- [Work instructions] Every line holding the word "errIllegal" should be copied from the material.
Source material: Begin
/-- R254: `FEED` and `FINAL` on a context in `UNINIT` or `FINALIZED` are refused with `ERR_USAGE`, set `FAULT`, and leave the
context exactly as it was; an empty `FEED` too (D15). -/
def Obligations.ClosedContextRefusesFeedAndFinal : Prop :=
  ∀ (ctx : BitVec 4) (data : Bytes) (s : State) (c : Context), s.ctxs[ctx.toNat]? = some c →
    c.phase = .uninit ∨ c.phase = .finalized →
    exec (.feed ctx [data]) s = .next { s with fault := true, responses := s.responses ++ [⟨.errUsage, []⟩] } ∧
    exec (.final ctx []) s = .next { s with fault := true, responses := s.responses ++ [⟨.errUsage, []⟩] }

/-- R255: the exact threshold of the counter. A `FEED` is refused whole exactly when `COUNT + n` exceeds `2^61 - 1`; `DIGEST` when
its operand alone does; `AUTH` when its key does or 64 plus its data does. -/
def Obligations.OverflowIsRefusedWhole : Prop :=
  (∀ (ctx : BitVec 4) (data : Bytes) (s : State) (c : Context), s.ctxs[ctx.toNat]? = some c → c.phase.isOpen = true →
    (exec (.feed ctx [data]) s = .next { s with fault := true, responses := s.responses ++ [⟨.errOverflow, []⟩] } ↔
      2 ^ 61 - 1 < c.count.toNat + data.length)) ∧
  (∀ (data : Bytes) (s : State),
    (exec (.digest [data]) s = .next { s with fault := true, responses := s.responses ++ [⟨.errOverflow, []⟩] } ↔
      2 ^ 61 - 1 < data.length)) ∧
  (∀ (data key : Bytes) (s : State),
    (exec (.auth [data, key]) s = .next { s with fault := true, responses := s.responses ++ [⟨.errOverflow, []⟩] } ↔
      2 ^ 61 - 1 < key.length ∨ 2 ^ 61 - 1 < 64 + data.length))

/-- R257: of the errors that apply to a command exactly one is reported, the first in the order illegal, input, length, usage,
overflow. -/
def Obligations.FirstErrorIsReported : Prop :=
  (∀ (ctx : BitVec 4) (ps : List Packet) (s : State), ∃ t r, exec (.init ctx ps) s = .next t ∧
    t.responses = s.responses ++ [r] ∧
    r.status = if s.nctx ≤ ctx.toNat then .errIllegal else if ps.length ≠ 0 then .errInput else .ok) ∧
  (∀ (ctx : BitVec 4) (ps : List Packet) (s : State), ∃ t r, exec (.feed ctx ps) s = .next t ∧
    t.responses = s.responses ++ [r] ∧
    r.status =
      if s.nctx ≤ ctx.toNat then .errIllegal else if ps.length ≠ 1 then .errInput
      else if ∀ c, s.ctxs[ctx.toNat]? = some c → c.phase.isOpen = false then .errUsage
      else if ∀ c, s.ctxs[ctx.toNat]? = some c → Config.countMax < c.count.toNat + ps.flatten.length then .errOverflow
      else .ok) ∧
  (∀ (ctx : BitVec 4) (ps : List Packet) (s : State), ∃ t r, exec (.final ctx ps) s = .next t ∧
    t.responses = s.responses ++ [r] ∧
    r.status =
      if s.nctx ≤ ctx.toNat then .errIllegal else if ps.length ≠ 0 then .errInput
      else if ∀ c, s.ctxs[ctx.toNat]? = some c → c.phase.isOpen = false then .errUsage else .ok) ∧
  (∀ (ps : List Packet) (s : State), ∃ t r, exec (.digest ps) s = .next t ∧ t.responses = s.responses ++ [r] ∧
    r.status =
      if ps.length ≠ 1 then .errInput else if Config.countMax < ps.flatten.length then .errOverflow else .ok) ∧
  (∀ (ps : List Packet) (s : State), ∃ t r, exec (.combine ps) s = .next t ∧ t.responses = s.responses ++ [r] ∧
    r.status =
      if ps.length ≠ 2 then .errInput else if ∃ p ∈ ps, p.length ≠ 20 then .errLength else .ok) ∧
  (∀ (ps : List Packet) (s : State), ∃ t r, exec (.auth ps) s = .next t ∧ t.responses = s.responses ++ [r] ∧
    r.status =
      if ps.length ≠ 2 then .errInput
      else if Config.countMax < (ps.getD 1 []).length ∨ Config.countMax < 64 + (ps.getD 0 []).length then .errOverflow
      else .ok)

/-! ### Isolation (20_memory.md R61, 45_derived_operations.md R202) and what the host can see -/

/-- R61, R202, the frame of every command: a command writes the context it selects and `FAULT`, and nothing else of the machine;
a derived command writes no context at all. The port and the model's own counter stay, and exactly one response is added to
those given before. -/
def Obligations.CommandsWriteOnlyTheirContext : Prop :=
  ∀ (i : Instr) (s t : State), exec i s = .next t →
    t.nctx = s.nctx ∧ t.input = s.input ∧ t.free = s.free ∧ (∃ r, t.responses = s.responses ++ [r]) ∧
    (∀ n : Nat, (∀ ctx, i.selects = some ctx → ctx.toNat ≠ n) → t.ctxs[n]? = s.ctxs[n]?) ∧
    (i.selects = none → t.ctxs = s.ctxs)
Source material: End
- [Output of the exercise]
    r.status = if s.nctx ≤ ctx.toNat then .errIllegal else if ps.length ≠ 0 then .errInput else .ok) ∧
      if s.nctx ≤ ctx.toNat then .errIllegal else if ps.length ≠ 1 then .errInput
      if s.nctx ≤ ctx.toNat then .errIllegal else if ps.length ≠ 0 then .errInput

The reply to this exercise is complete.